LA DEMANDA DE CASACION:  

El   procesado   y   su  postrer  defensora  interpusieron  contra  tal  fallo  el  recurso extraordinario y ella presenta la  correspondiente  demanda,  formulando  un  único cargo por la causal tercera de  casación,  “al  haberse  proferido sentencia en un juicio viciado de NULIDAD,  en  virtud  de  grave violación al DERECHO DE DEFENSA”, que hace consistir en  que  al  procesado  se  le “designaron múltiples defensores de oficio, con lo  que   la   Administración   Judicial   pretendía   satisfacer   el  imperativo  constitucional  de  designar  defensor  para  la debida asistencia jurídica del  acusado  de  un  delito  por  cuya  gravedad  no podía pasarse por alto que tal  designación   obraba   para   los  fines  supremos  de  garantizar  un  derecho  fundamental,  que  en el caso a examen implicaba abordar a fondo la cuestión…  es  evidente  que el sinnúmero de abogados jamás logró conocer tan siquiera a  fondo  el  proceso  no,  nada  de  eso  ocurrió,  y  no  encontramos ni un solo  ‘indicio’ de que podía ser así”.   

Se queja de que “en la primera diligencia de  indagatoria”  el  defensor  “a quien el indagado manifiesta nombrar para que  lo  asista en esta diligencia y en todas las demás” se hubiera hecho presente  cuando  él  ya  había  designado  a otra abogada, por lo cual presupone que no  pudieron  preparar  adecuadamente  la  defensa  ni  a  aquél le consta si “le  advirtieron  de  sus  derechos  constitucionales  o acerca de los beneficios que  podría  obtener,  si  se  acogía  a  la  sentencia anticipada o a la audiencia  especial”,  y  la diligencia “desemboca en una serie de preguntas donde pasa  de  todo  menos  informarle  al  sindicado  la naturaleza de la acusación y los  móviles  (sic)  por  los  cuales se encuentra allí rindiendo una indagatoria y  asistido  por  un  abogado”,  según  consagra  “la  CONVENCION AMERICANA DE  DERECHOS  HUMANOS,  en  su  artículo  8 que trata de las garantías judiciales,  ordinales b y c”.   

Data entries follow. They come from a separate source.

-- ==== Sys2Proof/Tests/Slice0.lean ====
section
/-! SUPPORT. The model's own tests. Expected results come from 95_test_vectors.md (the vector's id stands at each test) or
from the rule named; and, for every statement with hypotheses, a witness that meets them. -/

namespace Sys2Proof.Tests

open Sys2Proof.Machine Sys2Proof.Safety
open Sys2Proof.Config (Latencies)

/-! ### Well-formedness: one ill-formed term for each check (R44) -/

theorem test_wf_start : WellFormed (.start 1 0) = false := by decide
theorem test_wf_key_short : WellFormed (.key 31 0) = false := by decide
theorem test_wf_key_long : WellFormed (.key 33 0) = false := by decide
theorem test_wf_block_empty : WellFormed (.block 0 0) = false := by decide
theorem test_wf_block_long : WellFormed (.block 17 0) = false := by decide
theorem test_wf_final : WellFormed (.final 63 0) = false := by decide
theorem test_wf_legal : (WellFormed (.start 0 7) && WellFormed (.key 32 7) && WellFormed (.block 1 7)
    && WellFormed (.block 16 7) && WellFormed (.final 0 7)) = true := by decide

/-! ### Decoding: words written out bit by bit from R38 and R41, `op` then `len` then `data` -/

/-- The all-zero word (R41). -/
theorem test_decode_start : decode (0b00#2 ++ 0b000000#6 ++ 0#256) = .start 0 0 := by decide
/-- `START.len 63`, header 0x3f (V-A5). -/
theorem test_decode_start_len : decode (0b00#2 ++ 0b111111#6 ++ 0#256) = .start 63 0 := by decide
/-- `KEY`, header 0x60 (V-K2, V-K3). -/
theorem test_decode_key : decode (0b01#2 ++ 0b100000#6 ++ BitVec.allOnes 256) = .key 32 (BitVec.allOnes 256) := by decide
/-- `BLOCK 7570`, header 0x82 (V-B7). -/
theorem test_decode_block : decode (0b10#2 ++ 0b000010#6 ++ 0x7075#256) = .block 2 0x7075 := by decide
/-- `FINAL`, header 0xc0 (R41). -/
theorem test_decode_final : decode (0b11#2 ++ 0b000000#6 ++ 0#256) = .final 0 0 := by decide
/-- The all-ones word: `op = 3`, `len = 63` (V-N9). -/
theorem test_decode_all_ones : decode (BitVec.allOnes 264) = .final 63 (BitVec.allOnes 256) := by decide
/-- The opcode table's numbering (spec/opcode_table.json, "match" of `BLOCK`). -/
theorem test_decode_table : decodeTableWord 264 (0x80 * 2 ^ 256) = some (.block 0 0) := by decide
/-- 32 bytes are no command word (R37). -/
theorem test_decode_bytes_short :
    decodeBytes (List.replicate 32 0) = .error (.notOneCommandWord 32) := rfl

Agrega  que  a  la ampliación de indagatoria  “comparece  otro  abogado,  a  quien  se  hace  aparecer como designado por el  acusado,  pero  en realidad designado por la Fiscalía”, sin que la recurrente  exprese  las  razones  en  que se basa para lanzar tal aseveración, ni si, como  aparece,  se  está  refiriendo  a  la  defensa  en uno solo de los procesos que  después  fueron acumulados. Manifiesta así mismo que “dos abogados nombrados  el  mismo día y ambos para todo el proceso, sin que el segundo de los nombrados  volviera  a ocuparse de él, no puede ser otra cosa que una burla atroz”, pero  no  especifica si cometida por el procesado que los designó, por los abogados o  por alguna autoridad.   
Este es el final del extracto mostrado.